Il lavoratore ha diritto a undici ore di riposo consecutive ogni 24 ore, calcolate dall’ora di inizio della prestazione lavorativa. Rimane ferma la durata del normale orario settimanale fissato in 40 ore o nel minor valore individuato dalla contrattazione. Il periodo di riposo di undici ore è un periodo minimo, salvi i casi di deroghe previste, quindi l’eventuale accordo che diminuisca tale periodo è nullo e sostituito di diritto dalla disposizione normativa. Le parti possono accordarsi per un periodo di riposo maggiore di quello stabilito dall’art. 7 del decreto legislativo n. 66 del 2003, in questo caso il lavoratore ha facoltà di rinunciare al periodo di riposo compreso tra la misura convenzionale e quella minima prevista.

Il riposo giornaliero deve essere fruito in modo consecutivo salvo che per le attività caratterizzate da periodi di lavoro frazionati durante la giornata, ossia per quelle attività che, per loro natura, sono svolte in tal modo come, in particolare, l’attività del personale addetto alle pulizie. Per queste ultime attività, sarà la contrattazione collettiva a disciplinare le più opportune modalità di fruizione del riposo giornaliero. Nel periodo di riposo non si computano i riposi intermedi, nonché le pause di lavoro di durata non inferiore a dieci minuti e complessivamente non superiore a due ore, comprese tra l’inizio e la fine di ogni periodo della giornata di lavoro, durante le quali non sia richiesto alcun tipo di prestazione lavorativa in quanto non si tratta di un periodo di riposo continuativo. Questi periodi non rientrano nell’orario di lavoro né nel periodo di riposo.

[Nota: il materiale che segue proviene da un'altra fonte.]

/-- Kind byte of a record. -/
def HostRecord.kind : HostRecord → Nat
  | .response .. => 128
  | .data .. => 129
  | .channelState .. => 130
  | .zoneState .. => 131
  | .peerSilent .. => 132
  | .alarmChange .. => 133
  | .deliveryIncomplete .. => 134
  | .callEvent .. => 135
  | .floorDenied .. => 136
  | .talkLimit .. => 137
  | .txDone .. => 138
  | .textReceived .. => 139
  | .historyReceived .. => 140

/-- The fields of a record after its lost count. -/
def HostRecord.fields : HostRecord → List Byte
  | .response tag kind code detail count =>
    [byteOf tag, byteOf kind, byteOf code.code, byteOf detail, byteOf count]
  | .data tag item => byteOf tag :: item.bytes
  | .channelState ch state rising value => [byteOf ch, byteOf (stateCode state), flag rising] ++ be16 value
  | .zoneState kind state worst =>
    [byteOf (gasCode kind), byteOf ((state.map stateCode).getD 0)] ++ be16 worst
  | .peerSilent station => be16 station
  | .alarmChange id kind scope state change =>
    be16 id.origin ++ [byteOf id.number, byteOf (alarmKindCode kind), byteOf (scopeCode scope),
      byteOf (alarmStateCode state), byteOf (alarmChangeCode change)]
  | .deliveryIncomplete id port missing =>
    be16 id.origin ++ [byteOf id.number, byteOf (portCode port), byteOf missing]
  | .callEvent event id peer reason =>
    [byteOf (callEventCode event)] ++ callIdBytes id ++ be16 peer ++ [byteOf (reasonCode reason)]
  | .floorDenied id => callIdBytes id
  | .talkLimit id => callIdBytes id
  | .txDone tag port outcome => [byteOf tag, byteOf (portCode port), byteOf (txOutcomeCode outcome)]
  | .textReceived origin sticky text => be16 origin ++ [flag sticky] ++ text
  | .historyReceived origin ch interval mask values =>
    be16 origin ++ [byteOf ch, byteOf interval] ++ be16 mask ++ (values.map be16).flatten

/-- A record as it leaves the part: length byte, kind, lost count, fields (2.8). -/
def recordBytes (r : HostRecord) (lost : Nat) : List Byte :=
  let rest := [byteOf r.kind, byteOf lost] ++ r.fields
  byteOf rest.length :: rest

/-! ### The configuration image (R38, R58, R180) -/

/-- How a field is encoded: bytes, and whether two's complement. -/
structure FieldForm where
  width : Nat
  signed : Bool
  deriving DecidableEq, Repr

/-- The fifteen fields of one channel record, in order (R180, R38): kind, sense, FS, Z, G, Kq, k, L1, L2, H, N,
M, rise limit, trend interval, auto-alarm enable. -/
def channelForms : List FieldForm :=
  [⟨1, false⟩, ⟨1, false⟩, ⟨2, false⟩, ⟨1, true⟩, ⟨2, false⟩, ⟨2, false⟩, ⟨1, false⟩, ⟨2, false⟩, ⟨2, false⟩,
    ⟨2, false⟩, ⟨1, false⟩, ⟨1, false⟩, ⟨2, false⟩, ⟨1, false⟩, ⟨1, false⟩]

/-- The encoding of fields 1 to 143, in index order (R180, R38). -/
def fieldForms : List FieldForm :=
  [⟨2, false⟩, ⟨1, false⟩, ⟨1, false⟩, ⟨1, false⟩, ⟨1, false⟩, ⟨1, false⟩, ⟨1, false⟩, ⟨1, false⟩, ⟨2, false⟩,
    ⟨1, false⟩, ⟨1, false⟩, ⟨1, false⟩, ⟨1, false⟩, ⟨1, false⟩, ⟨1, false⟩, ⟨2, false⟩]
    ++ (List.replicate 7 channelForms).flatten
    ++ [⟨1, false⟩, ⟨2, false⟩, ⟨2, false⟩, ⟨2, false⟩, ⟨1, true⟩, ⟨1, true⟩, ⟨1, false⟩, ⟨2, false⟩, ⟨1, false⟩]
    ++ List.replicate 12 ⟨1, false⟩ ++ [⟨1, false⟩]

/-- The image length: every field, and two bytes of CRC. -/
def imageLength : Nat := (fieldForms.map FieldForm.width).sum + 2

/-- The value of one field at an offset. -/
def readField (f : FieldForm) (bs : List Byte) (o : Nat) : Int :=
  if f.width = 2 then at16 bs o else if f.signed then signed8 bs o else at8 bs o

/-- The values of the fields from an offset on. -/
def readFields : List FieldForm → List Byte → Nat → List Int
  | [], _, _ => []
  | f :: fs, bs, o => readField f bs o :: readFields fs bs (o + f.width)

/-- The fields of an image; field i of R180 is at place i − 1. -/
abbrev RawImage := List Int

def RawImage.field (r : RawImage) (i : Nat) : Int := r.getD (i - 1) 0

def RawImage.yes (r : RawImage) (i : Nat) : Bool := r.field i == 1

def RawImage.nat (r : RawImage) (i : Nat) : Nat := (r.field i).toNat

def inRange (lo hi v : Int) : Bool := decide (lo ≤ v) && decide (v ≤ hi)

Deroghe in materia di riposo giornaliero L’art. 7, nella parte che determina la misura e la consecutività del riposo giornaliero, può essere derogato ai sensi dell’art. 17. La deroga può essere disposta da contratti collettivi o accordi conclusi a livello nazionale tra le organizzazioni sindacali nazionali comparativamente più rappresentative e le associazioni nazionali dei datori di lavoro firmatarie di contratti collettivi nazionali di lavoro o, conformemente alle regole fissate nelle medesime intese, mediante contratti collettivi o accordi conclusi al secondo livello di contrattazione. Per poter derogare alla disposizione in materia di riposo le parti devono accordare ai prestatori di lavoro periodi equivalenti di riposo compensativo. Se, in casi eccezionali ed oggettivi, non possono essere previsti dei periodi di riposo compensativo ai lavoratori interessati, deve essere accordata loro una protezione appropriata. In presenza di una siffatta tutela devono considerarsi ancora in vigore le previgenti disposizioni collettive che regolamentano l’orario di lavoro non rispettando il limite di 11 ore di riposo consecutivo. Nelle ipotesi di attività frazionate le deroghe alla disciplina in materia di riposi alle condizioni di cui all’art. 17, comma 4, possono avere ad oggetto la durata del riposo.